Rapid spatio-temporal MR fingerprinting using physics-informed implicit neural representation.
Journal:
Medical image analysis
Published Date:
Jan 8, 2026
Abstract
The potential of Magnetic Resonance Fingerprinting (MRF), which allows for rapid and simultaneous multi-parametric quantitative MRI, is often limited by severe aliasing artifacts caused by aggressive undersampling. Conventional MRF approaches typically treat these artifacts as detrimental noise and focus on their removal, often at the cost of either reduced reconstruction speed or increased reliance on large training datasets. Building on the insight that structured aliasing can be leveraged as an informative spatial encoding mechanism, we propose to extend MRF's encoding capacity to the global spatio-temporal domain by introducing a novel Physics-informed implicit neural MRF (πMRF) framework. πMRF integrates physics-informed spatio-temporal fingerprint modeling with implicit neural representations (INRs), enabling unsupervised, gradient-driven joint estimation of quantitative tissue parameters and coil sensitivity maps (CSMs) with enhanced accuracy and robustness. Specifically, πMRF leverages a scalable component based on physics-informed neural networks (PINNs) to facilitate accurate high-dimensional signal modeling and memory-efficient optimization.
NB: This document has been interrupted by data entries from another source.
@[simp] theorem Body.setAccount_sessions (b : Body) (n : Nat) (v : Nat) : (b.setAccount n v).sessions = b.sessions := rfl
@[simp] theorem Body.setAccount_buffers (b : Body) (n : Nat) (v : Nat) : (b.setAccount n v).buffers = b.buffers := rfl
@[simp] theorem Body.setAccount_ready (b : Body) (n : Nat) (v : Nat) : (b.setAccount n v).ready = b.ready := rfl
@[simp] theorem Body.setAccount_windows (b : Body) (n : Nat) (v : Nat) : (b.setAccount n v).windows = b.windows := rfl
@[simp] theorem Body.setAccount_leaves (b : Body) (n : Nat) (v : Nat) : (b.setAccount n v).leaves = b.leaves := rfl
@[simp] theorem Body.setAccount_banks (b : Body) (n : Nat) (v : Nat) : (b.setAccount n v).banks = b.banks := rfl
@[simp] theorem Body.setAccount_purges (b : Body) (n : Nat) (v : Nat) : (b.setAccount n v).purges = b.purges := rfl
@[simp] theorem Body.setAccount_catalog (b : Body) (n : Nat) (v : Nat) : (b.setAccount n v).catalog = b.catalog := rfl
@[simp] theorem Body.setAccount_nextSerial (b : Body) (n : Nat) (v : Nat) : (b.setAccount n v).nextSerial = b.nextSerial := rfl
@[simp] theorem Body.setAccount_attention (b : Body) (n : Nat) (v : Nat) : (b.setAccount n v).attention = b.attention := rfl
@[simp] theorem Body.setAccount_draws (b : Body) (n : Nat) (v : Nat) : (b.setAccount n v).draws = b.draws := rfl
/-- Reading back after `setAccount`. -/
@[simp] theorem Body.setAccount_account (b : Body) (n : Nat) (v : Nat) (m : Nat) :
    (b.setAccount n v).account m = if m = n then v else b.account m := Table.read_write ..
@[simp] theorem Body.setAccount_session (b : Body) (n : Nat) (v : Nat) (m : Nat) : (b.setAccount n v).session m = b.session m := rfl
@[simp] theorem Body.setAccount_buffer (b : Body) (n : Nat) (v : Nat) (m : Nat) : (b.setAccount n v).buffer m = b.buffer m := rfl
@[simp] theorem Body.setAccount_leaf (b : Body) (n : Nat) (v : Nat) (m : Nat) : (b.setAccount n v).leaf m = b.leaf m := rfl
@[simp] theorem Body.setAccount_bank (b : Body) (n : Nat) (v : Nat) (m : Nat) : (b.setAccount n v).bank m = b.bank m := rfl
@[simp] theorem Body.setAccount_slot (b : Body) (n : Nat) (v : Nat) (m : Nat) : (b.setAccount n v).slot m = b.slot m := rfl
@[simp] theorem Body.setAccount_attends (b : Body) (n : Nat) (v : Nat) (m : Nat) : (b.setAccount n v).attends m = b.attends m := rfl
@[simp] theorem Body.setAccount_doc (b : Body) (n : Nat) (v : Nat) (m : Nat) : (b.setAccount n v).doc m = b.doc m := rfl

@[simp] theorem Body.setAttention_sessions (b : Body) (n : Nat) (v : Bool) : (b.setAttention n v).sessions = b.sessions := rfl
@[simp] theorem Body.setAttention_buffers (b : Body) (n : Nat) (v : Bool) : (b.setAttention n v).buffers = b.buffers := rfl
@[simp] theorem Body.setAttention_ready (b : Body) (n : Nat) (v : Bool) : (b.setAttention n v).ready = b.ready := rfl
@[simp] theorem Body.setAttention_windows (b : Body) (n : Nat) (v : Bool) : (b.setAttention n v).windows = b.windows := rfl
@[simp] theorem Body.setAttention_leaves (b : Body) (n : Nat) (v : Bool) : (b.setAttention n v).leaves = b.leaves := rfl
@[simp] theorem Body.setAttention_banks (b : Body) (n : Nat) (v : Bool) : (b.setAttention n v).banks = b.banks := rfl
@[simp] theorem Body.setAttention_purges (b : Body) (n : Nat) (v : Bool) : (b.setAttention n v).purges = b.purges := rfl
@[simp] theorem Body.setAttention_catalog (b : Body) (n : Nat) (v : Bool) : (b.setAttention n v).catalog = b.catalog := rfl
@[simp] theorem Body.setAttention_nextSerial (b : Body) (n : Nat) (v : Bool) : (b.setAttention n v).nextSerial = b.nextSerial := rfl
@[simp] theorem Body.setAttention_accounts (b : Body) (n : Nat) (v : Bool) : (b.setAttention n v).accounts = b.accounts := rfl
@[simp] theorem Body.setAttention_draws (b : Body) (n : Nat) (v : Bool) : (b.setAttention n v).draws = b.draws := rfl
/-- Reading back after `setAttention`. -/
@[simp] theorem Body.setAttention_attends (b : Body) (n : Nat) (v : Bool) (m : Nat) :
    (b.setAttention n v).attends m = if m = n then v else b.attends m := Table.read_write ..
@[simp] theorem Body.setAttention_session (b : Body) (n : Nat) (v : Bool) (m : Nat) : (b.setAttention n v).session m = b.session m := rfl
@[simp] theorem Body.setAttention_buffer (b : Body) (n : Nat) (v : Bool) (m : Nat) : (b.setAttention n v).buffer m = b.buffer m := rfl
@[simp] theorem Body.setAttention_leaf (b : Body) (n : Nat) (v : Bool) (m : Nat) : (b.setAttention n v).leaf m = b.leaf m := rfl
@[simp] theorem Body.setAttention_bank (b : Body) (n : Nat) (v : Bool) (m : Nat) : (b.setAttention n v).bank m = b.bank m := rfl
@[simp] theorem Body.setAttention_slot (b : Body) (n : Nat) (v : Bool) (m : Nat) : (b.setAttention n v).slot m = b.slot m := rfl
@[simp] theorem Body.setAttention_account (b : Body) (n : Nat) (v : Bool) (m : Nat) : (b.setAttention n v).account m = b.account m := rfl
@[simp] theorem Body.setAttention_doc (b : Body) (n : Nat) (v : Bool) (m : Nat) : (b.setAttention n v).doc m = b.doc m := rfl

/-- Reading a document back after its slot is set. -/
@[simp] theorem Body.setSlot_doc (b : Body) (n : Nat) (v : Slot) (m : Nat) :
    (b.setSlot n v).doc m = if m = n then v.doc else b.doc m := by
  simp only [Body.doc, Body.setSlot_slot]; split_ifs <;> rfl

/-- Reading a document back after it is replaced. -/
@[simp] theorem Body.setDoc_doc (b : Body) (n : Nat) (d : Document) (m : Nat) :
    (b.setDoc n d).doc m = if m = n then some d else b.doc m := by simp [Body.setDoc]

end Sys2Proof.Machine
end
In addition, a subspace-guided sensitivity regularization is developed to improve the robustness of CSM estimation in highly undersampled scenarios. Experimental results on simulated, phantom, and in vivo datasets demonstrate that πMRF achieves improved quantitative accuracy and robustness even under highly accelerated acquisitions, outperforming state-of-the-art MRF methods.